Keywords: Donor nephrectomy, Living donation, Patient-centered care, Risks, Guideline, risk factors, Living Donors, kidney transplantation, Consensus, Data Analysis, Kidney Diseases, Risk Assessment, Renal Insufficiency, kidney, Demography

Introduction

For patients with kidney failure (approximately 5 million worldwide), transplantation offers a longer, better quality life at a fraction of the cost of dialysis (1,2). Unfortunately, the number of patients in need of a transplant continues to rise, and there are too few deceased donors to meet the demand. The alternative, a living donor transplant, offers many advantages, including superior graft and patient survival, shorter wait times, and lower health care costs (3,4). We estimate that over half a million people worldwide have donated a kidney, with 260,000 candidates now undergoing an evaluation each year (resulting in 30,000 persons donating a kidney each year) (5,6).
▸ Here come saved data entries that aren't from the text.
/-- The slot header (R201). -/
def slotHeader (k : Nat) (m : Stream) (o : Stripe) (last degraded : Bool) : List Byte :=
  let fl := b2n o.first + atBit (b2n last) 1 + atBit (b2n (decide (o.rows < m.stripeH))) 2 +
    atBit (b2n degraded) 3 + atBit (b2n (m.areaLines != 0)) 4
  [b8 k, b8 fl, b8 (b2n m.bf16), b8 (planesOf m)] ++ leBytes 2 m.stripeH ++ leBytes 2 o.rows ++ leBytes 4 o.rep ++
    leBytes 4 o.idx ++ leBytes 8 o.stamp0 ++ leBytes 8 o.stamp1 ++ leBytes 8 o.ts0 ++ leBytes 2 o.nLost ++
    leBytes 2 o.nSubst ++ leBytes 2 o.nSuspect ++ leBytes 2 0 ++ leBytes 4 m.width ++ leBytes 4 (rowPitch m) ++
    leBytes 4 (dataOffset m) ++ leBytes 4 0

/-- A write of the ingest stage to the store: class INGEST, tag 0x1A. (DEDUCED, log entry 28) -/
def ingestWrite (k a : Nat) (d : List Byte) (s : State) : State :=
  (dsWritePieces 0x1A k (some 0) false (pieces d.length a d.length) d s).1

/-- A read of the ingest stage: class INGEST, tag 0x1A. After an error response the bytes are undefined (R66). -/
def ingestRead (k a n : Nat) (s : State) : State × List Byte :=
  let q := dsReadPieces 0x1A k (some 0) false (pieces n a n) s
  if q.2.1 = 0 then (q.1, q.2.2) else freeBytes n q.1

/-! ## The FIFO buffer (R204, R205) -/

/-- Bytes of one line, and the address of a place of the FIFO buffer. -/
def lineBytes (m : Stream) : Nat := planesOf m * rowPitch m
def fifoAddr (s : State) (m : Stream) (p : Nat) : Nat := (handleOf s (m.fifoIdx.getD 256)).base + p * lineBytes m

/-- The lowest place of the FIFO buffer that no queued line has. (DESIGN CHOICE, log entry 28) -/
def fifoPlace (m : Stream) : Nat :=
  let used (p : Nat) : Bool := m.fifo.any fun i => match i with | .line l => l.place == some p | _ => false
  ((natsFrom 0 64).find? fun p => !used p).getD 0

/-- A line that has to wait enters the FIFO: its data goes to the buffer (R204, R205). -/
def fifoEnter (k : Nat) (s : State) : State :=
  let m := streamOf s k
  match m.fifo.getLast? with
  | some (.line l) =>
    if l.inFifo && l.place.isNone then
      let p := fifoPlace m
      let s := ingestWrite k (fifoAddr s m p) l.data s
      streamMod k (fun m => { m with fifo := m.fifo.dropLast ++ [.line { l with place := some p, data := [] }] }) s
    else s
  | _ => s

/-- The data of a line that leaves the queue. -/
def lineFetch (k : Nat) (l : Line) (s : State) : State × List Byte :=
  match l.place with
  | some p => ingestRead k (fifoAddr s (streamOf s k) p) (lineBytes (streamOf s k)) s
  | none => (s, l.data)

/-- Address of the open slot of a stream. -/
def stripeAddr (s : State) (m : Stream) (o : Stripe) : Nat := slotAddr s (ringOf s (m.ring.getD 128)) o.counter

/-- The open stripe is closed and its slot committed (R197, R199, R202). A slot whose window a ring reset took is
lost: the commit finds no window. (DEDUCED, log entry 28) -/
def closeStripe (k : Nat) (last cut : Bool) (s : State) : State :=
  let m := streamOf s k
  match m.open_, m.ring with
  | some o, some r =>
    let a := stripeAddr s m o
    let n := m.stripeH - o.rows
    let degraded := o.degraded || cut
    let s := (natsFrom 0 (planesOf m)).foldl (fun s' p =>
      ingestWrite k (a + dataOffset m + (p * m.stripeH + o.rows) * rowPitch m)
        (List.replicate (n * rowPitch m) 0) s') s
    let head := slotHeader k m o last degraded ++ o.descs ++ (List.replicate n padDesc).flatten
    let s := ingestWrite k a (padTo (dataOffset m) head) s
    let s := streamMod k (fun m => { m with open_ := none }) s
    if holdsWindow s r o.counter 0x1A true then ringCommit r o.counter 0x1A o.first last s
    else regAdd (bkBase r + 0x88) 1
      (logPut { source := 0x1A, cls := 2, code := 0x12, detail := k, addr := a } s)
  | _, _ => s

/-- A slot is acquired for the next stripe, if the ring has one (R195, R302); a wait for the window table counts once
(R307). -/
def openStripe (k : Nat) (l : Line) (s : State) : State :=
  let m := streamOf s k
  match m.ring with
  | none => s
  | some r =>
    let g := ringOf s r
    if !(g.declared && g.producer == 0x1A && g.waitP.isEmpty && prodReady g none) then s
    else if !windowFree s then
      if m.winWait then s else regAdd 0x101F0 1 (streamMod k (fun m => { m with winWait := true }) s)
    else
      let idx := if l.opens then 0 else m.stripeIdx
      let o : Stripe := ⟨g.head, decide (idx = 0), l.head.rep, idx, 0, l.head.stamp, l.head.stamp, l.head.ts,
        0, 0, 0, false, []⟩
      streamMod k (fun m => { m with open_ := some o, stripeIdx := idx + 1, winWait := false })
        (takeHead r 0x1A none s)

/-- A line is written to the open stripe (R200, R203). A full stripe of an area frame of which lines are still to come is
committed; any other full stripe once it is known whether it is the LAST (R195, R199). (DEDUCED, log entry 28) -/
def writeLine (k : Nat) (l : Line) (o : Stripe) (s : State) : State :=
  let m := streamOf s k
  let a := stripeAddr s m o + dataOffset m
  let q := lineFetch k l s
  let s := (natsFrom 0 (planesOf m)).foldl (fun s' p =>
    ingestWrite k (a + (p * m.stripeH + o.rows) * rowPitch m)
      ((q.2.drop (p * rowPitch m)).take (rowPitch m)) s') q.1
  let o := { o with
    rows := o.rows + 1, stamp1 := l.head.stamp, nLost := o.nLost + b2n (l.status == 1),
    nSubst := o.nSubst + b2n (l.status == 2), nSuspect := o.nSuspect + b2n l.head.suspect,
    degraded := o.degraded || l.status == 1 || l.unrec, descs := o.descs ++ lineDesc l }
  let s := streamMod k (fun m => { m with open_ := some o }) s
  if l.more && decide (m.stripeH ≤ o.rows) then closeStripe k false false s else s

/-- Has the open stripe of a stream all its rows? -/
def stripeFull (m : Stream) : Bool := (m.open_.map fun o => decide (m.stripeH ≤ o.rows)).getD false

/-- One item leaves the queue of a stream, if it can: otherwise it waits, for a slot or for a unit of class INGEST. The end
of reception cuts only a stripe that lacks rows (R211). -/
def drainItem (k : Nat) (it : IngestItem) (s : State) : State × Bool :=
  let m := streamOf s k
  match it with
  | .closeRepeat => (closeStripe k true false s, true)
  | .finish last => (closeStripe k last (!last && !stripeFull m) s, true)
  | .line l =>
    let s := if m.open_.isSome then s else openStripe k l s
    match (streamOf s k).open_ with
    | none => (s, false)
    | some o => if bwReady s 0 then (writeLine k l o s, true) else (bwStall 0 s, false)

/-- The stripe that a waiting line closes is closed even while the line waits. (DEDUCED, log entry 28) -/
def closeBefore (k : Nat) (it : IngestItem) (s : State) : State :=
  match it, (streamOf s k).open_ with
  | .line l, some o =>
    if l.opens || decide ((streamOf s k).stripeH ≤ o.rows) then closeStripe k l.opens false s else s
  | _, _ => s

/-- The queue of a stream drains as far as it can (R205, R211). -/
def drainGoStream (k : Nat) : List IngestItem → State → State
  | [], s => s
  | it :: t, s =>
    let q := drainItem k it (closeBefore k it s)
    if q.2 then drainGoStream k t (streamMod k (fun m => { m with fifo := t }) q.1) else q.1

def drainStream (k : Nat) (s : State) : State := drainGoStream k (streamOf s k).fifo s

/-- Places taken in the FIFO, and in the descriptor queue. -/
def fifoLevel (m : Stream) : Nat := (m.fifo.filter fun i => match i with | .line l => l.inFifo | _ => false).length
def descLevel (m : Stream) : Nat := (m.fifo.filter fun i => match i with | .line l => !l.inFifo | _ => false).length

/-- An item joins the queue of a stream, which drains. -/
def pushItem (k : Nat) (it : IngestItem) (s : State) : State :=
  let s := fifoEnter k (drainStream k (streamMod k (fun m => { m with fifo := m.fifo ++ [it] }) s))
  streamMod k (fun m => { m with fifoMax := max m.fifoMax (fifoLevel m) }) s

/-! ## Recording a line (R193, R203, R206, R207) -/

/-- The current stripe is DEGRADED by a line dropped without record (R202, R207): the stripe of the last recorded line, or,
before the first one of the repeat, the stripe that opens it. (DEDUCED, log entry 28) -/
def markDropped (m : Stream) : Stream :=
  if m.opensNext then { m with dropped := true }
  else match m.fifo.reverse with
    | .line l :: t => { m with fifo := t.reverse ++ [.line { l with unrec := true }] }
    | _ => { m with open_ := m.open_.map fun o => { o with degraded := true } }

/-- A line dropped without record (R207). -/
def dropLine (k : Nat) (s : State) : State :=
  spEvent (k / 4) (12 + k % 4) (regAdd (strBase k + 0x1C) 1
    (streamMod k (fun m => { markDropped m with row := m.row + 1 }) s))

/-- The line starts a repeat or frame: ROW and the previous line start anew. (DEDUCED, log entry 27) -/
def enterRepeat (k : Nat) (h : LineHead) (s : State) : State :=
  let m := streamOf s k
  if m.rowRep = some h.rep && !(m.areaLines != 0 && decide (m.frameRow = 0)) then s
  else streamMod k (fun m => { m with
    rowRep := some h.rep, row := 0, prev := [], opensNext := true, dropped := false }) s

/-- A line is recorded with a status; `missing` for one that never arrived (R190). -/
def recordLine (k : Nat) (h : LineHead) (status : Nat) (lost : List Nat) (data : List Byte) (missing : Bool)
    (s : State) : State :=
  let s := enterRepeat k h s
  let m := streamOf s k
  let past := decide (64 ≤ fifoLevel m)
  let s := if past && !missing then spEvent (k / 4) (8 + k % 4) s else s
  if (past || missing) && decide (4096 ≤ descLevel m) then dropLine k s
  else
    let st := if past || missing then 1 else status
    let d := if st = 1 then lostFill m else if st = 2 then substLost m lost data else data
    let s := if st = 0 then regAdd64 (strBase k + 8) 1 s
      else regAdd (strBase k + (if st = 1 then 0x10 else 0x14)) 1 s
    let l : Line := { head := h, status := st, row := m.row, opens := m.opensNext, inFifo := !(past || missing),
                      unrec := m.dropped, more := !missing && decide (m.frameRow + 1 < m.areaLines), data := d }
    pushItem k (.line l) (streamMod k (fun m => { m with
      row := m.row + 1, prev := d, opensNext := false, dropped := false, recorded := m.recorded + 1 }) s)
Concern for the health and welfare of the living donor is paramount, and a lack of evidence and inconsistent guidance from expert groups underscore a critical need to strengthen the rigor, safety, and defensibility of donor selection and follow-up (7). In response, Kidney Disease: Improving Global Outcomes (KDIGO), a global nonprofit organization dedicated to developing and implementing evidence-based clinical practice guidelines in kidney disease, convened both an international Work Group and Evidence Review Team (8). The organization’s first “Clinical Practice Guideline on the Evaluation and Care of Living Kidney Donors,” published in 2017, helps inform donor candidate evaluation and care before, during, and after donation, with information organized across 19 chapters (8).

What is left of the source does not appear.